/-- A stripe's field tiles are what Lantern serves now (R129; log entry 158): no request waits; below 2,048 rows the writing stripe comes
before the density tiles, above them after; an armed stripe comes once the writing one has nothing to be written. -/
def State.fieldTurn (s : State) (x : Stripe) : Bool :=
  !s.stripes.any Stripe.wanted &&
  (match s.active with
    | some w => if w.ord = x.ord then (decide (x.lead < 2048) || (s.fillWork x && !s.densityWork)) else !s.fillWork w && s.fillWork x && !s.densityWork
    | none => decide (s.fieldStripe.map (·.ord) = some x.ord) && s.fillWork x && !s.densityWork)

/-- Lantern has work (R129, R130). -/
def State.lanternWork (s : State) : Bool :=
  s.stripes.any (fun t => t.wanted || t.prepass = 1 || t.prepass = 2) || s.urgentWork || s.stripes.any s.fillWork

/-- The lanes are awake (STATUS [16]), or FORCE_AWAKE keeps them so (R130). -/
def State.lanesAwake (s : State) : Bool := s.fld (statusOf 9) 16 16 = 1 || s.fld 0x9004 8 8 = 1

/-- LANTERN_WAKE (R129, R130): the lanes wake where work is left and the lead has fallen to LEAD_WAKE, or a request of item 1 or 3 is
pending. -/
def State.lanternWake (s : State) : State :=
  let asked := s.stripes.any (fun t => t.wanted || t.prepass = 1 || t.prepass = 2)
  let low := (s.fieldStripe.map (fun x => x.unfilled && decide (x.lead ≤ s.inForce R.LANTERN_LEAD_WAKE))).getD false
  if s.enabled 9 ∧ (asked ∨ low) ∧ ¬ s.anyShutdown then ((s.clkOn 9).setFld (statusOf 9) 16 16 1) else s

/-- With no work left the lanes go to rest: LEAD_FULL is reached or the last band complete, and no request is pending (R130). Its clock
request goes with IDLE_DELAY (R506). -/
def State.lanternRest (s : State) : State := if s.lanternWork then s else s.setFld (statusOf 9) 16 16 0

/-! ### Units with residue faults -/

/-- A raster lane is in service. -/
def State.laneIn (s : State) (l : Nat) : Bool := (s.rd64 R.LANTERN_LANE_MASK_L).testBit l

/-- A raster lane retired (R135). -/
def State.retireRaster (s : State) (l : Nat) : State :=
  let s1 := s.wr64 R.LANTERN_LANE_MASK_L (s.rd64 R.LANTERN_LANE_MASK_L - 2 ^ l)
  let s2 := { s1 with age := { s1.age with lanesOut := l :: s1.age.lanesOut } }
  s2.saveAgeing.record { code := Code.LANTERN_LANE_RETIRED, cls := 1, lk := 8, l0 := l }

/-- A residue mismatch of a raster lane (R134, R135). -/
def State.rasterResidue (s : State) (l : Nat) : State :=
  let again := s.age.laneMarks.any (fun m => m.1 = l ∧ s.clock.sec ≤ m.2 + 3600)
  let s1 := (s.inc R.LANTERN_RESIDUE_ERRORS).record { code := Code.LANTERN_RESIDUE, cls := 1, lk := 8, l0 := l }
  let s2 := { s1 with age := { s1.age with laneMarks := (l, s.clock.sec) :: s1.age.laneMarks.filter (fun m => m.1 ≠ l) } }
  if again ∧ s2.laneIn l then s2.retireRaster l else s2

/-- A convolution unit retired (R168). -/
def State.retireUnit (s : State) (u : Nat) : State :=
  if s.age.unitsOut.contains u then s
  else
    let g := u / 32
    let m := s.rd64 R.PENUMBRA_UNIT_MASK_L
    let s1 := s.wr64 R.PENUMBRA_UNIT_MASK_L (if m.testBit g then m - 2 ^ g else m)
    let s2 := s1.setFld R.PENUMBRA_UNITS_IN 11 0 (s1.fld R.PENUMBRA_UNITS_IN 11 0 - 1)
    let s3 := { s2 with age := { s2.age with unitsOut := u :: s2.age.unitsOut } }
    s3.saveAgeing.record { code := Code.PENUMBRA_UNIT_RETIRED, cls := 1, lk := 8, l0 := u }

/-- A residue mismatch of a convolution unit (R168). -/
def State.unitResidue (s : State) (u : Nat) : State :=
  let again := s.age.unitMarks.any (fun m => m.1 = u ∧ s.clock.sec ≤ m.2 + 3600)
  let s1 := (s.inc R.PENUMBRA_RESIDUE_ERRORS).record { code := Code.PENUMBRA_RESIDUE, cls := 1, lk := 8, l0 := u }
  let s2 := { s1 with age := { s1.age with unitMarks := (u, s.clock.sec) :: s1.age.unitMarks.filter (fun m => m.1 ≠ u) } }
  if again then s2.retireUnit u else s2

/-! ### Tiles -/

/-- The key of a field tile: ring, band, column. -/
def fieldKey (ring band col : Nat) : Nat := (ring * 2 ^ 24 + band) * 128 + col

/-- The stripe or pass that a tile command names, while it holds a ring. -/
def State.tileStripe (s : State) (pass id : Nat) : Option Stripe :=
  s.stripes.find? (fun t => t.id = id ∧ t.pass = pass ∧ t.ring.isSome)

/-- The 4,096 pixel words of a tile by index in the order of R124, those of dose 0 left out. -/
def State.tileWords (s : State) (x : Stripe) (xs : List (Nat × Nat × Nat)) : KMap (BitVec 16) :=
  (xs.zipIdx.filterMap (fun p =>
    let d := s.doseIn x p.1.2.2
    if d = 0 then none else some (p.2, pixelWord x.id p.1.1 p.1.2.1 d)))

/-- Word i of a stored tile (R122); an unlisted one has dose 0. -/
def tileWordAt (id band col : Nat) (t : KMap (BitVec 16)) (i : Nat) : BitVec 16 :=
  kget (fun i => pixelWord id (64 * col + i % 64) (64 * band + i / 64) 0) t i

/-- The tile CRC over the 8,192 bytes of a tile's words (R124). -/
def tileCrc (id band col : Nat) (t : KMap (BitVec 16)) : Nat :=
  crcC ((List.range 4096).flatMap (fun i => leBytes 2 (tileWordAt id band col t i).toNat))

/-- A tile and its CRC written to the field ring (R124, R342). -/
def State.putTile (s : State) (x : Stripe) (band col : Nat) (t : KMap (BitVec 16)) : State :=
  let k := fieldKey (x.ring.getD 0) band col
  { s with field := kput s.field k t, tileCrcs := kput s.tileCrcs k (tileCrc x.id band col t) }

/-- Pixels clipped at 1,023 in a tile, each counted once per stripe, with the stripe's one record (R156). -/
def State.countClips (s : State) (x : Stripe) (xs : List (Nat × Nat × Nat)) : State :=
  match xs.filter (fun p => p.2.2 > 1023) with
  | [] => s
  | p :: ps =>
    let n := ps.length + 1
    let s1 := (s.bump R.PENUMBRA_DOSE_CLIPS 31 0 n).modStripe x (fun t => { t with clips := satAdd (2 ^ 32 - 1) t.clips n })
    if x.clips = 0 then s1.record { code := Code.PENUMBRA_DOSE_CLIPPED, cls := 0, lk := 9, l0 := p.2.1, l1 := p.1,
                                    l2 := min p.2.2 (2 ^ 32 - 1), stripe := x.who }
    else s1

/-- A band is complete once all its tiles are acknowledged (R125). -/
def State.bandDone (s : State) (x : Stripe) : State :=
  s.modStripe x (fun t => if t.tiles.length ≥ s.width / 64 then { t with bandsDone := t.bandsDone + 1, tiles := [] } else t)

▶ _EXERCISE OBJECTIVE_: Work out how many lines contain the word "comes" in the records, and answer with the number only.

▶ _OUTPUT FOR THIS EXERCISE_: 2